Было в ее голосе что-то особенное, слова звучали убедительно и убежденно. Таким голосом говорит человек, обдумывающий и отцеживающий каждое свое слово.
— Удивительно и радостно слышать такое.
Та в ответ широко улыбнулась:
— А мне радостно это говорить. Может, оттаешь? – обратилась она к первой. – Обратно вчеркнешь? Не такой уж он у тебя … да и узнает он…
— Я не узнаю! — последовал резкий ответ. — И вообще! Ну, твоего оставить, а всех остальных мужиков — в овраг и из пулемета…
— Может, и меня оставишь? – без улыбки спросил настоятель. – Чтоб было кому панихиду по ним справить, а потом – туда же. Жаль будет без панихиды… может, ты по мне отслужишь?
Первая прыснула и весело сказала:
— Тебя оставлю. Ну благослови, что ль, да, пожалуй, пойду я…
— И меня благословите, пожалуйста, в дорогу, сказала вторая, — а то автобус уйдет.
— А вы не местная?
— Нет, я из Хомутова.
— Ай да! — совсем не по-иерейски воскликнул настоятель. — И я из Хомутова! Оттуда и в семинарию уходил. Но… ведь это далеко, шестьдесят верст. Там, куда ближе, теперь храм есть.

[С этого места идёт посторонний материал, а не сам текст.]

-- ==== Sys2Proof/Machine/StateCtl.lean ====
section
/-!
DEFINITION. The state of the module's control side as plain data: memories, rings and commands, the Mover Engine, the
Hamper, Lantern, the Trust Block, the interrupt controller, PCIe and the Integrity and Observation Unit.
-/
namespace Sys2Proof.Machine

open Sys2Proof

/-! ### Memory System (spec 13) -/

/-- One targeted scrub in progress (R377): stack, pseudo-channel. -/
structure TargetScrub where
  stack : Nat
  pch : Nat
  deriving DecidableEq, Repr

/-- A row remap in progress (R378): the row's data is being copied to spare row `spare`. -/
structure RowRemap where
  stack : Nat
  pch : Nat
  row : Nat
  spare : Nat
  /-- MECHANISM and SYNDROME of its record. -/
  mech : Nat
  syn : Nat
  deriving DecidableEq, Repr

/-- The memories and what guards them. -/
structure MemSys where
  /-- Bytes by device address (Table 13.1), bit 63 for host memory; an unlisted byte reads 0 (R365, R366). -/
  mem : List Host.Cell
  /-- POISON of each codeword (codeword number = address / 32), R373. -/
  poison : Tab Bool
  /-- ZONE of each codeword (R375). -/
  zone : Tab Nat
  /-- Symbol errors standing in a codeword: what its 36 symbols differ by from a valid codeword. -/
  upset : Tab Nat
  /-- Lanes of bucket parts that will fail their residue check (R282; the model's own field, from `Env`). -/
  lanes : List LaneFault
  /-- Host address ranges whose accesses fail, with their PCIe cause (the model's own field, from `Env`). -/
  hostBad : List (Nat × Nat × Nat)
  /-- Interleave mode in force, taken from MS_INTERLEAVE at a module reset (R363). -/
  interleave : Nat
  /-- Remapped rows of pseudo-channel `64 * stack + pch`, in the order of their spare rows (R378, R379; AUX). -/
  remap : Tab (List Nat)
  /-- Remaps whose copy has not ended. -/
  remapping : List RowRemap
  /-- Patrol scrub position of each stack: the offset of the next codeword (R376). -/
  scrubPos : Tab Nat
  /-- MS_SCRUB_TIME_s. -/
  scrubTime : Tab Nat
  /-- Scrub position in the working stores (0 to 3) and the hub store (4). -/
  storeScrubPos : Tab Nat
  /-- Targeted scrubs running (R377). -/
  targeted : List TargetScrub
  /-- SUSPECT_PCH of MS_STACK_STATUS_s. -/
  lastTarget : Tab Nat
  deriving DecidableEq, Repr

def MemSys.initial : MemSys :=
  { mem := [], poison := [], zone := [], upset := [], lanes := [], hostBad := [], interleave := 0, remap := [], remapping := [], scrubPos := []
    scrubTime := [], storeScrubPos := [], targeted := [], lastTarget := [] }

/-! ### Rings and commands (spec 11) -/

/-- The status codes of Table 11.12. -/
inductive Status where
  | ok
  | okReplayed
  | okFlagged
  | notReadyTimeout
  | authFail
  | notOwner
  | badDescriptor
  | hostBusError
  | compareMismatch
  | stashExhausted
  | digitalFallback
  | retracted
  | unitRetiredReplay
  | waitTimeout
  | uncorrectableMemory
  deriving DecidableEq, Repr

/-- How far a command has come. A RECOMP's replayed copies are numbered from 2^64 on (the model's own numbers). -/
inductive Stage where
  /-- Fetched and held under Table 8.1. -/
  | stepHeld
  /-- Accepted (R318), not started. -/
  | accepted
  /-- Started; its row may run. -/
  | started
  /-- Its work is under way on a unit that finishes it by events of its own. -/
  | running
  /-- R283. -/
  | delivered
  /-- R283. -/
  | clear
  /-- Completed without being delivered, or failed after delivery (R500). -/
  | failed
  /-- Completed with AUTH_FAIL or NOT_OWNER, with no effect (R340). -/
  | refused
  deriving DecidableEq, Repr

/-- A fetched command. -/
structure Cmd where
  /-- The model's own number, in fetch order over all rings. -/
  id : Nat
  ring : Nat
  /-- Slot count of the first slot (Table 11.10). -/
  index : Nat
  /-- The 64 bytes of the slot, and of the second slot of a critical command. -/
  slot : List Byte
  slot2 : List Byte
  /-- Issue sequence number, once accepted (R318). -/
  seq : Option Nat
  stage : Stage
  /-- Conditions that arose (R340). -/
  conds : List Status
  /-- IND bits (Table 11.11). -/
  ind : BitVec 16
  detail : Nat
  /-- VN_JOB_SEED latched at acceptance (R53). -/
  seed : W64
  /-- Device time at which it was first held for ready bits (R450). -/
  heldSince : Option Nat
  startedAt : Nat
  /-- Checks of results it has written that have not passed yet (R283). -/
  checks : Nat
  /-- Commands it waited for beyond its ring's rules: the signallers of a WAIT's counter, what a FENC waited for. -/
  deps : List Nat
  /-- Device time since which its record has been ready to write (R317). -/
  recordReady : Option Nat
  /-- The record has been written. -/
  recorded : Bool
  /-- Tainted (R287), and waiting for its repair replay. -/
  tainted : Bool
  /-- A unit it used was retired in a repair (R288). -/
  unitRetired : Bool
  /-- Its repair has run at least once. -/
  repaired : Bool
  /-- Retractions of its contribution (Table 11.13). -/
  retractions : Nat
  /-- Version an array read requires (R235), fixed at start. -/
  version : Option Nat
  /-- Counter deltas taken at delivery (R389). -/
  deltas : List Nat
  /-- It has started, and `seed` holds the value of VN_JOB_SEED that it latched then (R51, R53). -/
  seeded : Bool
  /-- It has been delivered, and its event signalled (R288: no event is signalled a second time). -/
  signalled : Bool
  /-- It is a replayed copy under a RECOMP (R222): the RECOMP it belongs to. It writes no record and signals nothing. -/
  parent : Option Nat
  /-- For a RECOMP, the journalled commands still to be replayed (R221). -/
  children : List Nat
  /-- The record of a clear XCHG waits until the part that the module owns is cleared (R248). -/
  hold : Bool
  deriving DecidableEq, Repr

/-- The state of one ring beyond its registers. -/
structure Ring where
  /-- Free-running 32-bit count of slots fetched, and of records written (R311). -/
  fetched : Nat
  completed : Nat
  /-- SQ_TAIL and CQ_HEAD last taken (R312). -/
  sqTail : Nat
  cqHead : Nat
  /-- SEQ last taken; none before the first record is taken. -/
  seqTaken : Option Nat
  /-- Polling interval and the time of the next poll (R314), in ns. -/
  interval : Nat
  nextPoll : Nat
  halted : Bool
  haltStatus : Nat
  /-- ENABLE was cleared with commands in flight (R311). -/
  draining : Bool
  /-- Stopped fetching under R320. -/
  refusedStop : Bool
  /-- OVERDUE (R317). -/
  overdue : Bool
  /-- Commands fetched in the current round (R316). -/
  inRound : Nat
  /-- A failed record write waits for RESUME (R341). -/
  rewrite : Bool
  /-- Number of the first command fetched since the ring was enabled. -/
  sinceId : Nat
  /-- Codes and counters of the 16 slots (R387, R388). -/
  codes : List Nat
  slots : List Nat
  /-- End latches of commands whose records are not yet written: the cycle of each, its command, and what its slots counted in
  that cycle behind the latch; and the last start latch: its cycle and what it sampled (R389, R390). -/
  latch : List (Nat × Nat × List Nat)
  sample : Option (Nat × List Nat)
  deriving DecidableEq, Repr

/-- A ring as it is when it is enabled or after reset. -/
def Ring.initial : Ring :=
  { fetched := 0, completed := 0, sqTail := 0, cqHead := 0, seqTaken := none, interval := 1000, nextPoll := 0,
    halted := false, haltStatus := 0, draining := false, refusedStop := false, overdue := false, inRound := 0, rewrite := false, sinceId := 0,
    codes := List.replicate 16 0, slots := List.replicate 16 0
    latch := [], sample := none }

/-- How a step stands on this module (R294). -/
inductive StepMark where
  | open
  | cleared
  | skipped
  | incomplete
  deriving DecidableEq, Repr

/-- What the module knows of one step. -/
structure StepInfo where
  mark : StepMark
  /-- Some accepted command named it (Table 8.1). -/
  named : Bool
  /-- Marked under R231. -/
  stashOut : Bool
  /-- Its journal memory met an uncorrectable error (R22). -/
  unreplayable : Bool
  /-- Commands accepted (R297). -/
  accepted : Nat
  deriving DecidableEq, Repr

def StepInfo.initial : StepInfo :=
  { mark := .open, named := false, stashOut := false, unreplayable := false, accepted := 0 }

/-- A whole-step replay in progress (R298): the FENC, the steps' commands still to be delivered again. -/
structure WholeReplay where
  fenc : Nat
  step : Nat
  todo : List Nat
  deriving DecidableEq, Repr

— Я уж привыкла сюда, — улыбаясь, сказала вторая. — Тут две иконы мои любимые, как раз для молитвы моей — Семистрельная и Борис и Глеб. И обе — «за умягчение злых сердец». Каждый день я здесь. Когда литургии нет, молюсь перед ними потихоньку, уходить неохота, — тут она улыбнулась ещё шире. — Но надо.
— Лучший в мире муж с работы приходит?
— Он не работает.
— Болеет?
— Его выгнали отовсюду.
— И… а? А за что?
— Да за всё, — улыбка ее окрасилась покорной горечью. — Мне его еще найти надо, да до дома довести.
— Или донести? — настоятель теперь вспомнил ее, вспомнил разом, одним ударом.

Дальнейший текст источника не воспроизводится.